━━━━━ Input records
-- ==== Sys2Proof/Decode.lean ====
section
/-! DEFINITION. Decoding a command word (R110, R111, R115, R116), total and rejecting by name, and the encoder written from
the same format table. -/

namespace Sys2Proof

/-- Why a word is no command (the first two checks of R116 and R318). -/
inductive DecodeReject where
  /-- The op field is reserved in R115. -/
  | illegalOpcode
  /-- A reserved bit of the format is 1 (R111). -/
  | reservedBits
  deriving DecidableEq, Repr

/-- The opcode field, bits [31:26] (R110). -/
def opField (w : Word) : BitVec 6 := w.extractLsb' 26 6

/-- `v[lo+n-1 : lo]` of a command word (R7, R112: unsigned). -/
def field (w : Word) (lo n : Nat) : BitVec n := w.extractLsb' lo n

/-- A command whose format has the given reserved bits: refused when one of them is 1 (R116). -/
def withReserved (mask w : Word) (i : Instr) : Except DecodeReject Instr :=
  if w &&& mask = 0 then .ok i else .error .reservedBits

/-- R116's first two checks, over the formats of R111 and the opcode map of R115. -/
def decode (w : Word) : Except DecodeReject Instr :=
  match (opField w).toNat with
  | 0x01 => withReserved 0x03FFFFFF w .sreset
  | 0x02 => withReserved 0x03FFFFFF w .setInput
  | 0x03 => withReserved 0x03FFFFFC w (.start (field w 0 2))
  | 0x04 => withReserved 0x03FFFFFF w .finish
  | 0x05 => withReserved 0x03FFFFFF w .abort
  | 0x06 => withReserved 0x03FFF8C0 w (.rdBuf (field w 8 3) (field w 0 6))
  | 0x08 => withReserved 0x03FFFF00 w (.loadQt (field w 4 4) (field w 0 4))
  | 0x09 => withReserved 0x03FFFF00 w (.loadHt (field w 4 4) (field w 0 4))
  | 0x0A => withReserved 0x03FF0000 w (.setFrame (field w 8 8) (field w 0 8))
  | 0x0B => withReserved 0x03FC0000 w (.setComp (field w 16 2) (field w 12 4) (field w 8 4) (field w 0 8))
  | 0x0C => withReserved 0x03FFFFFF w .setDri
  | 0x0D => withReserved 0x03CCFF00 w (.setScanComp (field w 20 2) (field w 16 2) (field w 4 4) (field w 0 4))
  | 0x0E => withReserved 0x03FFFF00 w (.startScan (field w 0 8))
  | 0x10 => withReserved 0x03FFFFEC w (.decHuff (field w 4 1) (field w 0 2))
  | 0x11 => withReserved 0x03FFFFE0 w (.getBits (field w 0 5))
  | 0x12 => withReserved 0x03FFFFE0 w (.getExt (field w 0 5))
  | 0x13 => withReserved 0x03FFFFFC w (.decBlock (field w 0 2))
  | 0x14 => withReserved 0x03FFFFFF w .decMcu
  | 0x15 => withReserved 0x03FFFFFF w .scanEnd
  | 0x18 => withReserved 0x03FFFFFC w (.dequant (field w 0 2))
  | 0x19 => withReserved 0x03FFFFFF w .idct
  | 0x1A => withReserved 0x03FFFFFC w (.putBlock (field w 0 2))
  | 0x1C => withReserved 0x03FFFFFF w .ccRow
  | 0x1D => withReserved 0x03FFFFFF w .ccPix
  | _ => .error .illegalOpcode

/-- The word of a command: its opcode and its fields at the places R111 gives them, every reserved bit 0 (R110). -/
def encode : Instr → Word
  | .sreset => 0x01#6 ++ 0#26
  | .setInput => 0x02#6 ++ 0#26
  | .start ord => 0x03#6 ++ 0#24 ++ ord
  | .finish => 0x04#6 ++ 0#26
  | .abort => 0x05#6 ++ 0#26
  | .rdBuf sel idx => 0x06#6 ++ 0#15 ++ sel ++ 0#2 ++ idx
  | .loadQt pq tq => 0x08#6 ++ 0#18 ++ pq ++ tq
  | .loadHt tc th => 0x09#6 ++ 0#18 ++ tc ++ th
  | .setFrame p nf => 0x0A#6 ++ 0#10 ++ p ++ nf
  | .setComp c h v tq => 0x0B#6 ++ 0#8 ++ c ++ h ++ v ++ tq
  | .setDri => 0x0C#6 ++ 0#26
  | .setScanComp s c td ta => 0x0D#6 ++ 0#4 ++ s ++ 0#2 ++ c ++ 0#8 ++ td ++ ta
  | .startScan ns => 0x0E#6 ++ 0#18 ++ ns
  | .decHuff tc th => 0x10#6 ++ 0#21 ++ tc ++ 0#2 ++ th
  | .getBits n => 0x11#6 ++ 0#21 ++ n
  | .getExt n => 0x12#6 ++ 0#21 ++ n
  | .decBlock s => 0x13#6 ++ 0#24 ++ s
  | .decMcu => 0x14#6 ++ 0#26
  | .scanEnd => 0x15#6 ++ 0#26
  | .dequant tq => 0x18#6 ++ 0#24 ++ tq
  | .idct => 0x19#6 ++ 0#26
  | .putBlock c => 0x1A#6 ++ 0#24 ++ c
  | .ccRow => 0x1C#6 ++ 0#26
  | .ccPix => 0x1D#6 ++ 0#26

/-- The host's view of the decoder: the command of the word whose bits are `w`. Every command is 32 bits (R110), so `nbits`
chooses nothing. -/
def decodeTableWord (_nbits w : Nat) : Option Instr :=
  match decode (BitVec.ofNat 32 w) with
  | .ok i => some i
  | .error _ => none

end Sys2Proof
end

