-- ==== Sys2Proof/Machine/Ops.lean ====
section
/-! DEFINITION. How a command ends (R313 to R315), the two kinds of error entry as one operation each (R321, R322), the state
check of R320, reset (R55, R140, R350), and the reads of IN (R81). -/

namespace Sys2Proof.Machine

/-- What a command answers: a next state, always (R356). -/
abbrev Answer := Host.Outcome State Fault Refusal

/-- `if not p: raise e` in a command's pseudocode. -/
def require (p : Prop) [Decidable p] (e : Raise) : Except Raise Unit := if p then .ok () else .error e

/-- Taking a DecodeError raised by a command with opcode `op` (R321): ERR, RESULT, STATE and SCANACT get their values; the
elements the rule calls unspecified get free values (log 3); every other element keeps the value it had before the command. -/
def State.decodeError (op : BitVec 6) (cause : ErrCause) (s : State) : State :=
  let n := s.freeIx
  { s with
    err := errWord op cause
    result := .error
    sess := .failed
    scanact := false
    res := Config.freeRes n
    seg := Config.freeSeg n
    bitpos := Config.freeBitpos n
    mcucnt := Config.freeMcucnt n
    rstnext := Config.freeRstnext n
    pred := ⟨Config.freePred n 0, Config.freePred n 1, Config.freePred n 2⟩
    coef := Vector.ofFn fun i => Config.freeCoef n i
    dq := Vector.ofFn fun i => Config.freeDq n i
    samp := Vector.ofFn fun i => Config.freeSamp n i
    planes := ⟨Plane.ofCells (Config.freePlane n 0), Plane.ofCells (Config.freePlane n 1),
      Plane.ofCells (Config.freePlane n 2)⟩
    freeIx := n + 1 }

/-- A precondition refusal of a command word with op field `op` (R322): PVERR and RESULT, nothing else. -/
def State.refuse (op : BitVec 6) (cause : PvCause) (s : State) : State :=
  { s with pverr := pverrWord op cause, result := .precond }

/-- How a command with opcode `op`, issued in state s, ends (R313): what it did with RESULT = OK, or R321 or R322 on the
state before it. -/
def complete (op : BitVec 6) (s : State) : Except Raise State → Answer
  | .ok t => .next { t with result := .ok }
  | .error (.decodeError c) => .next (s.decodeError op c)
  | .error (.precond c) => .next (s.refuse op c)

/-- The "Allowed states" lines of the command rules (R320). -/
inductive Allowed where
  /-- EMPTY. -/
  | emptyOnly
  /-- EMPTY, or STARTED with no scan active. -/
  | emptyOrNoScan
  /-- STARTED with no scan active. -/
  | startedNoScan
  /-- STARTED with a scan active. -/
  | startedScan
  /-- STARTED. -/
  | started
  /-- Every state but FAILED. -/
  | notFailed
  deriving DecidableEq, Repr

/-- The state check (R318 step 4, R320): why the command is refused in this STATE and SCANACT, if it is. -/
def stateCause (a : Allowed) (sess : Session) (scanact : Bool) : Option PvCause :=
  match a, sess with
  | .emptyOnly, .empty => none
  | .emptyOrNoScan, .empty => none
  | .emptyOrNoScan, .started => if scanact then some .scanActive else none
  | .startedNoScan, .started => if scanact then some .scanActive else none
  | .startedScan, .started => if scanact then none else some .noScan
  | .started, .started => none
  | .notFailed, .failed => some .wrongState
  | .notFailed, _ => none
  | _, _ => some .wrongState

/-- The state check as the first line of a command's pseudocode. -/
def stateCheck (a : Allowed) (s : State) : Except Raise Unit :=
  match stateCause a s.sess s.scanact with
  | none => .ok ()
  | some c => .error (.precond c)

/-- `SVALID(c, x, y) <- 0 for all c, x, y` (R142 to R144, R333). -/
def State.clearPlanes (s : State) : State := { s with planes := .all [] }

/-- Every element of the block at its reset value (R55), the host's side (IN, OUT, OUT_LEN, pending accesses, the last word
read) and the counter of free values as they are; no session is in progress (R82). -/
def State.resetBlock (s : State) : State :=
  { State.reset with
    inMem := s.inMem
    outMem := s.outMem
    outLen := s.outLen
    hostq := s.hostq
    rdata := s.rdata
    freeIx := s.freeIx }

/-- `InByte(a)` (R81). Every rule that reads IN tests `a < IN_LEN` first. -/
def State.inByte (s : State) (a : Nat) : Byte := Memory.read s.inMem a

end Sys2Proof.Machine
end

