/-! Fields after `State.refuse`. -/

@[simp] theorem State.refuse_arg (s : State) (op : BitVec 6) (c : PvCause) : (s.refuse op c).arg = s.arg := rfl
@[simp] theorem State.refuse_res (s : State) (op : BitVec 6) (c : PvCause) : (s.refuse op c).res = s.res := rfl
@[simp] theorem State.refuse_result (s : State) (op : BitVec 6) (c : PvCause) : (s.refuse op c).result = .precond := rfl
@[simp] theorem State.refuse_sess (s : State) (op : BitVec 6) (c : PvCause) : (s.refuse op c).sess = s.sess := rfl
@[simp] theorem State.refuse_scanact (s : State) (op : BitVec 6) (c : PvCause) : (s.refuse op c).scanact = s.scanact := rfl
@[simp] theorem State.refuse_frameset (s : State) (op : BitVec 6) (c : PvCause) : (s.refuse op c).frameset = s.frameset := rfl
@[simp] theorem State.refuse_corder (s : State) (op : BitVec 6) (c : PvCause) : (s.refuse op c).corder = s.corder := rfl
@[simp] theorem State.refuse_err (s : State) (op : BitVec 6) (c : PvCause) : (s.refuse op c).err = s.err := rfl
@[simp] theorem State.refuse_pverr (s : State) (op : BitVec 6) (c : PvCause) : (s.refuse op c).pverr = pverrWord op c := rfl
@[simp] theorem State.refuse_width (s : State) (op : BitVec 6) (c : PvCause) : (s.refuse op c).width = s.width := rfl
@[simp] theorem State.refuse_height (s : State) (op : BitVec 6) (c : PvCause) : (s.refuse op c).height = s.height := rfl
@[simp] theorem State.refuse_row (s : State) (op : BitVec 6) (c : PvCause) : (s.refuse op c).row = s.row := rfl
@[simp] theorem State.refuse_inLen (s : State) (op : BitVec 6) (c : PvCause) : (s.refuse op c).inLen = s.inLen := rfl
@[simp] theorem State.refuse_htDc (s : State) (op : BitVec 6) (c : PvCause) : (s.refuse op c).htDc = s.htDc := rfl
@[simp] theorem State.refuse_htAc (s : State) (op : BitVec 6) (c : PvCause) : (s.refuse op c).htAc = s.htAc := rfl
@[simp] theorem State.refuse_qt (s : State) (op : BitVec 6) (c : PvCause) : (s.refuse op c).qt = s.qt := rfl
@[simp] theorem State.refuse_seg (s : State) (op : BitVec 6) (c : PvCause) : (s.refuse op c).seg = s.seg := rfl
@[simp] theorem State.refuse_bitpos (s : State) (op : BitVec 6) (c : PvCause) : (s.refuse op c).bitpos = s.bitpos := rfl
@[simp] theorem State.refuse_ns (s : State) (op : BitVec 6) (c : PvCause) : (s.refuse op c).ns = s.ns := rfl
@[simp] theorem State.refuse_sc (s : State) (op : BitVec 6) (c : PvCause) : (s.refuse op c).sc = s.sc := rfl
@[simp] theorem State.refuse_mcucnt (s : State) (op : BitVec 6) (c : PvCause) : (s.refuse op c).mcucnt = s.mcucnt := rfl
@[simp] theorem State.refuse_mcutot (s : State) (op : BitVec 6) (c : PvCause) : (s.refuse op c).mcutot = s.mcutot := rfl
@[simp] theorem State.refuse_marker (s : State) (op : BitVec 6) (c : PvCause) : (s.refuse op c).marker = s.marker := rfl
@[simp] theorem State.refuse_ri (s : State) (op : BitVec 6) (c : PvCause) : (s.refuse op c).ri = s.ri := rfl
@[simp] theorem State.refuse_rstnext (s : State) (op : BitVec 6) (c : PvCause) : (s.refuse op c).rstnext = s.rstnext := rfl
@[simp] theorem State.refuse_pred (s : State) (op : BitVec 6) (c : PvCause) : (s.refuse op c).pred = s.pred := rfl
@[simp] theorem State.refuse_coef (s : State) (op : BitVec 6) (c : PvCause) : (s.refuse op c).coef = s.coef := rfl
@[simp] theorem State.refuse_dq (s : State) (op : BitVec 6) (c : PvCause) : (s.refuse op c).dq = s.dq := rfl
@[simp] theorem State.refuse_samp (s : State) (op : BitVec 6) (c : PvCause) : (s.refuse op c).samp = s.samp := rfl
@[simp] theorem State.refuse_prec (s : State) (op : BitVec 6) (c : PvCause) : (s.refuse op c).prec = s.prec := rfl
@[simp] theorem State.refuse_nf (s : State) (op : BitVec 6) (c : PvCause) : (s.refuse op c).nf = s.nf := rfl
@[simp] theorem State.refuse_fx (s : State) (op : BitVec 6) (c : PvCause) : (s.refuse op c).fx = s.fx := rfl
@[simp] theorem State.refuse_fy (s : State) (op : BitVec 6) (c : PvCause) : (s.refuse op c).fy = s.fy := rfl
@[simp] theorem State.refuse_comp (s : State) (op : BitVec 6) (c : PvCause) : (s.refuse op c).comp = s.comp := rfl
@[simp] theorem State.refuse_hmax (s : State) (op : BitVec 6) (c : PvCause) : (s.refuse op c).hmax = s.hmax := rfl
@[simp] theorem State.refuse_vmax (s : State) (op : BitVec 6) (c : PvCause) : (s.refuse op c).vmax = s.vmax := rfl
@[simp] theorem State.refuse_mcux (s : State) (op : BitVec 6) (c : PvCause) : (s.refuse op c).mcux = s.mcux := rfl
@[simp] theorem State.refuse_mcuy (s : State) (op : BitVec 6) (c : PvCause) : (s.refuse op c).mcuy = s.mcuy := rfl
@[simp] theorem State.refuse_geom (s : State) (op : BitVec 6) (c : PvCause) : (s.refuse op c).geom = s.geom := rfl
@[simp] theorem State.refuse_planes (s : State) (op : BitVec 6) (c : PvCause) : (s.refuse op c).planes = s.planes := rfl
@[simp] theorem State.refuse_inMem (s : State) (op : BitVec 6) (c : PvCause) : (s.refuse op c).inMem = s.inMem := rfl
@[simp] theorem State.refuse_outMem (s : State) (op : BitVec 6) (c : PvCause) : (s.refuse op c).outMem = s.outMem := rfl
@[simp] theorem State.refuse_outLen (s : State) (op : BitVec 6) (c : PvCause) : (s.refuse op c).outLen = s.outLen := rfl
@[simp] theorem State.refuse_hostq (s : State) (op : BitVec 6) (c : PvCause) : (s.refuse op c).hostq = s.hostq := rfl
@[simp] theorem State.refuse_rdata (s : State) (op : BitVec 6) (c : PvCause) : (s.refuse op c).rdata = s.rdata := rfl
@[simp] theorem State.refuse_freeIx (s : State) (op : BitVec 6) (c : PvCause) : (s.refuse op c).freeIx = s.freeIx := rfl
@[simp] theorem State.refuse_inSession (s : State) (op : BitVec 6) (c : PvCause) : (s.refuse op c).inSession = s.inSession := rfl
━━━━━━━━━━
### Work instructions
Once you find the line with "and R318). -/" in the entries above, output it and each line after it up to and including the line with "8) (field w 0 8))", and nothing else.

### Answer for this exercise
/-- Why a word is no command (the first two checks of R116 and R318). -/
inductive DecodeReject where
  /-- The op field is reserved in R115. -/
  | illegalOpcode
  /-- A reserved bit of the format is 1 (R111). -/
  | reservedBits
  deriving DecidableEq, Repr

/-- The opcode field, bits [31:26] (R110). -/
def opField (w : Word) : BitVec 6 := w.extractLsb' 26 6

/-- `v[lo+n-1 : lo]` of a command word (R7, R112: unsigned). -/
def field (w : Word) (lo n : Nat) : BitVec n := w.extractLsb' lo n

/-- A command whose format has the given reserved bits: refused when one of them is 1 (R116). -/
def withReserved (mask w : Word) (i : Instr) : Except DecodeReject Instr :=
  if w &&& mask = 0 then .ok i else .error .reservedBits

/-- R116's first two checks, over the formats of R111 and the opcode map of R115. -/
def decode (w : Word) : Except DecodeReject Instr :=
  match (opField w).toNat with
  | 0x01 => withReserved 0x03FFFFFF w .sreset
  | 0x02 => withReserved 0x03FFFFFF w .setInput
  | 0x03 => withReserved 0x03FFFFFC w (.start (field w 0 2))
  | 0x04 => withReserved 0x03FFFFFF w .finish
  | 0x05 => withReserved 0x03FFFFFF w .abort
  | 0x06 => withReserved 0x03FFF8C0 w (.rdBuf (field w 8 3) (field w 0 6))
  | 0x08 => withReserved 0x03FFFF00 w (.loadQt (field w 4 4) (field w 0 4))
  | 0x09 => withReserved 0x03FFFF00 w (.loadHt (field w 4 4) (field w 0 4))
  | 0x0A => withReserved 0x03FF0000 w (.setFrame (field w 8 8) (field w 0 8))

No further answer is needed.